2005/9/14, Michael Koch <[EMAIL PROTECTED]>:
> You replace jint (which is garanteed to be 32 bit) with long which dont has 
> this garantee.
> Why dont you just build the native sources that upstream supplies for 64 bit 
> systems?
> That is what I do in the eclipse build works very fine. BTW: My Eclipse 
> packages are ready
> to replace your SWT. When you give me your okay I can imidiately upload it to 
> the archive
> (via some sponsor). I think this would be the easiest solution at all.

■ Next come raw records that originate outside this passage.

-- ==== Sys2Proof/Certificates/Slice0/Obligations.lean ====
section
/-! DEFINITION. What is claimed of the machine, for the provers. Each docstring names the rules of spec/ it rests on and,
where it follows a choice the spec marks as its own (92_eei_decisions.md), that decision and the assumption log entry. -/

open Sys2Proof Sys2Proof.Machine

/-! Encoding. -/

/-- 30_encoding.md R97: nine words written out bit by bit decode to what the table says. -/
def Obligations.KnownWordsDecode : Prop :=
  decode [0b00000001, 0b00000001, 0b00000010, 0b00000011] = .ok (.add 1 2 3, []) ∧
  decode [0b00000101, 0b00000000, 0b00000011, 0b00000001] = .ok (.lshift 0 3 1, []) ∧
  decode [0b00010010, 0b00000000, 0b00000001] = .ok (.cmp 0 1, []) ∧
  decode [0b00001000, 0b00000001, 0b00000101] = .ok (.jif 1 5, []) ∧
  decode [0b00001001, 0b00000000, 0b00101010] = .ok (.mov 0, [0b00101010]) ∧
  decode [0b00001110, 0b00010010, 0b00110100, 0b00010010, 0b00110101] = .ok (.mtm 0x12 0x34 0x12 0x35, []) ∧
  decode [0b01010001, 0, 1, 2, 3, 4] = .ok (.line 0 1 2 3 4, []) ∧
  decode [0b01010011] = .ok (.gmt, []) ∧
  decode [0b00010111] = .error (.unknownOpcode 0x17)

/-- HEADLINE. R90, R97, R102: decoding and encoding agree in both directions, for every instruction, with every operand at
every byte value and any bytes behind it. -/
def Obligations.DecodeAndEncodeAgree : Prop :=
  ∀ (bs rest : List Byte) (i : Instr), decode bs = .ok (i, rest) ↔ bs = encode i ++ rest

/-- R98: the unknown opcode bytes are 0x17 to 0x4F and 0x54 to 0xFF, and fetching one halts before any operand byte is
read. -/
def Obligations.UnknownOpcodesHalt : Prop :=
  (∀ op : Byte, Opcode.ofByte op = none ↔
    (0x17 ≤ op.toNat ∧ op.toNat ≤ 0x4F) ∨ (0x54 ≤ op.toNat ∧ op.toNat ≤ 0xFF)) ∧
  ∀ s : State, s.halted = false → s.pc < 65536 → Opcode.ofByte (s.mem.read s.pc) = none →
    step s = .next { s with
      pc := s.pc + 1, halted := true, haltRecord := some (.unknownOpcode (s.mem.read s.pc) s.pc) }

/-! The step. -/

/-- R165: when the bytes at the program counter decode to i, the step is i's execute part, with the program counter past
the bytes decoded; for the machine, and for every value of the parameters of R8. -/
def Obligations.StepRunsTheDecodedInstruction : Prop :=
  ∀ (s : State) (i : Instr) (bs : List Byte), s.halted = false → BytesAt s s.pc bs → decode bs = .ok (i, []) →
    step s = exec i (s.setPc (s.pc + bs.length)) ∧
    ∀ p : Params, stepUnder p s = execUnder p i (s.setPc (s.pc + bs.length))

/-- R28, R166 under decision D1 (log 9): nothing wraps. A fetch at 65536 halts with MemoryFault, and an instruction whose
operand bytes run past 0xFFFF halts there with every byte before it fetched. -/
def Obligations.FetchPastTheEndHalts : Prop :=
  (∀ s : State, s.halted = false → 65536 ≤ s.pc →
    step s = .next { s with halted := true, haltRecord := some (.memoryFault .main s.pc) }) ∧
  ∀ (s : State) (o : Opcode), s.halted = false → s.pc < 65536 → Opcode.ofByte (s.mem.read s.pc) = some o →
    65536 < s.pc + 1 + o.operandCount →
    step s = .next { s with pc := 65536, halted := true, haltRecord := some (.memoryFault .main 65536) }

/-- R6, R165, R250, R254: every state has a next state; no instruction and no state stops the model. For a halted state
that is decision D10 (log 8): a step of it is a no-op, where the source allows "fails or is a no-op". -/
def Obligations.EveryStepAnswersANextState : Prop :=
  (∀ (i : Instr) (s : State), ∃ t, exec i s = .next t) ∧ ∀ s : State, ∃ t, step s = .next t

/-- R255 under decision D10 (log 8): a halted core stays as it is through any number of steps. -/
def Obligations.HaltedCoreNeverMoves : Prop :=
  ∀ (k : Nat) (s : State), s.halted = true → stepN k s = .next s

/-- 10_state.md R31: after an instruction that is no jump and does not halt, the program counter is the opcode address
plus the instruction's length (R95), MOV's immediate included. -/
def Obligations.PcAdvancesByTheLength : Prop :=
  ∀ (s t : State) (o : Opcode), s.halted = false → Opcode.ofByte (s.mem.read s.pc) = some o → o ≠ .jmp → o ≠ .jif →
    step s = .next t → t.halted = false → t.pc = s.pc + o.length

/-! ALU instructions. -/

/-- R121 to R127: each ALU operation on bytes, as arithmetic on numbers mod 256 and bit by bit. -/
def Obligations.AluOperationsOnBytes : Prop :=
  ∀ a b : Byte,
    (aluAdd a b).toNat = (a.toNat + b.toNat) % 256 ∧
    ((aluSub a b).toNat : Int) = ((a.toNat : Int) - (b.toNat : Int)) % 256 ∧
    (aluMul a b).toNat = (a.toNat * b.toNat) % 256 ∧
    (∀ i, i < 8 → (aluXor a b).getLsbD i = ((a.getLsbD i) ^^ (b.getLsbD i))) ∧
    (∀ i, i < 8 → (aluOr a b).getLsbD i = (a.getLsbD i || b.getLsbD i)) ∧
    (∀ i, i < 8 → (aluAnd a b).getLsbD i = (a.getLsbD i && b.getLsbD i)) ∧
    (aluNot a).toNat = 255 - a.toNat ∧
    ∀ s : State, ∀ op, s.aluRun op = { s with aluR := op s.aluA s.aluB }

/-- R129 to R132, R135, R137, R138 (operand order: decision D9, log 17; id 10 in ALU operands: D8, log 16): with both
sources readable in turn and the destination writable, the six two-source instructions complete, and the whole next state
is this one. -/
def Obligations.BinaryInstructionsComplete : Prop :=
  ∀ (r1 r2 rOut : Byte) (s : State),
    let a := readValue r1 s
    let s1 := afterRead r1 s
    let b := readValue r2 s1
    let s2 := afterRead r2 s1
    let result := fun v : Byte => afterWrite rOut v (((s2.setAluA a).setAluB b).setAluR v)
    Readable r1 s → Readable r2 s1 → Writable rOut s2 →
      exec (.add r1 r2 rOut) s = .next (result (a + b)) ∧
      exec (.sub r1 r2 rOut) s = .next (result (a - b)) ∧
      exec (.mul r1 r2 rOut) s = .next (result (a * b)) ∧
      exec (.and r1 r2 rOut) s = .next (result (a &&& b)) ∧
      exec (.or r1 r2 rOut) s = .next (result (a ||| b)) ∧
      exec (.xor r1 r2 rOut) s = .next (result (a ^^^ b))

/-- R136 (id 10: D8, log 16): NOT completes with the complement; latch B is not written. -/
def Obligations.NotCompletes : Prop :=
  ∀ (r rOut : Byte) (s : State), Readable r s → Writable rOut (afterRead r s) →
    exec (.not r rOut) s =
      .next (afterWrite rOut (~~~ readValue r s)
        (((afterRead r s).setAluA (readValue r s)).setAluR (~~~ readValue r s)))

/-- R133, R134 with the n byte a literal (D3, log 2): both shifts complete for every amount. Below 8 the result is
arithmetic on the number; from 8 up it is `LARGE_SHIFT` of the machine's parameters (D4, log 3). LSHIFT leaves the ALU
latches at free values (log 7): nothing is said of them. That r and rOut may be id 10 is D8 (log 16). -/
def Obligations.ShiftsComplete : Prop :=
  params.shiftNSource = .literal ∧
  ∀ (r n rOut : Byte) (s : State), Readable r s → Writable rOut (afterRead r s) →
    let a := readValue r s
    let right := if n.toNat ≤ 7 then BitVec.ofNat 8 (a.toNat / 2 ^ n.toNat) else params.largeShift .rshift a n
    let left := if n.toNat ≤ 7 then BitVec.ofNat 8 (a.toNat * 2 ^ n.toNat % 256) else params.largeShift .lshift a n
    exec (.rshift r n rOut) s =
      .next (afterWrite rOut right ((((afterRead r s).setAluA a).setAluB n).setAluR right)) ∧
    ∃ A B R k, exec (.lshift r n rOut) s =
      .next (afterWrite rOut left (((((afterRead r s).setAluA A).setAluB B).setAluR R).setFreeIdx k))

/-- R8, R133, R134 for EVERY value of the parameters, each shift with its whole next state: b, the amount, is the n byte
or the value of the register n, read after r. Below 8 the result is arithmetic on the number, from 8 up `LARGE_SHIFT`.
`written` writes a writable destination and halts on any other (what a halt leaves: D11, log 8); an r, and in the register
case an n, that cannot be read halts (order of reads: D9, log 17). RSHIFT leaves its operands and result in the latches,
LSHIFT free values (D27, log 7), of which nothing is said. The choice of the parameters: D3, D4 (logs 2, 3); id 10 as an
operand: D8 (log 16). -/
def Obligations.ShiftsUnderEveryParameter : Prop :=
  ∀ (p : Params) (r n rOut : Byte) (s : State),
    let a := readValue r s
    let s1 := afterRead r s
    let right := fun b : Byte =>
      if b.toNat ≤ 7 then BitVec.ofNat 8 (a.toNat / 2 ^ b.toNat) else p.largeShift .rshift a b
    let left := fun b : Byte =>
      if b.toNat ≤ 7 then BitVec.ofNat 8 (a.toNat * 2 ^ b.toNat % 256) else p.largeShift .lshift a b
    let complete := fun (b : Byte) (u : State) =>
      execUnder p (.rshift r n rOut) s =
          .next (written rOut (right b) (((u.setAluA a).setAluB b).setAluR (right b))) ∧
        ∃ A B R k, execUnder p (.lshift r n rOut) s =
          .next (written rOut (left b) ((((u.setAluA A).setAluB B).setAluR R).setFreeIdx k))
    (Readable r s → p.shiftNSource = .literal → complete n s1) ∧
    (Readable r s → p.shiftNSource = .register → Readable n s1 → complete (readValue n s1) (afterRead n s1)) ∧
    (Readable r s → p.shiftNSource = .register → ¬ Readable n s1 →
      execUnder p (.rshift r n rOut) s = .next ((s1.setAluA a).takeHalt (readCause n)) ∧
      execUnder p (.lshift r n rOut) s = .next (s1.takeHalt (readCause n))) ∧
    (¬ Readable r s →
      execUnder p (.rshift r n rOut) s = .next (s.takeHalt (readCause r)) ∧
      execUnder p (.lshift r n rOut) s = .next (s.takeHalt (readCause r)))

I realise that long is not guaranteed to be 32-bit. In fact, that's
the very reason I'm using it, so that on 64-bit platforms it will be
wide enough to cast a pointer to long. The negative consequence of
changing (jint) to (long) is that on 64-bit architectures the pointer
will be cast to a 64-bit long, and then silently cast down to a 32-bit
jint. This second step is potentially lossy on a system that uses
addresses greater than 2^32 (4 GB). Although potentially hazardous,
this is how the package has been behaving with GCC 3 for some time.
So, I don't believe this patch is a regression, but merely returning
the package to status quo.

If it's possible to patch one source tree to work on all
architectures, I prefer that solution to using one source tree per
architecture, which quickly gets out of hand.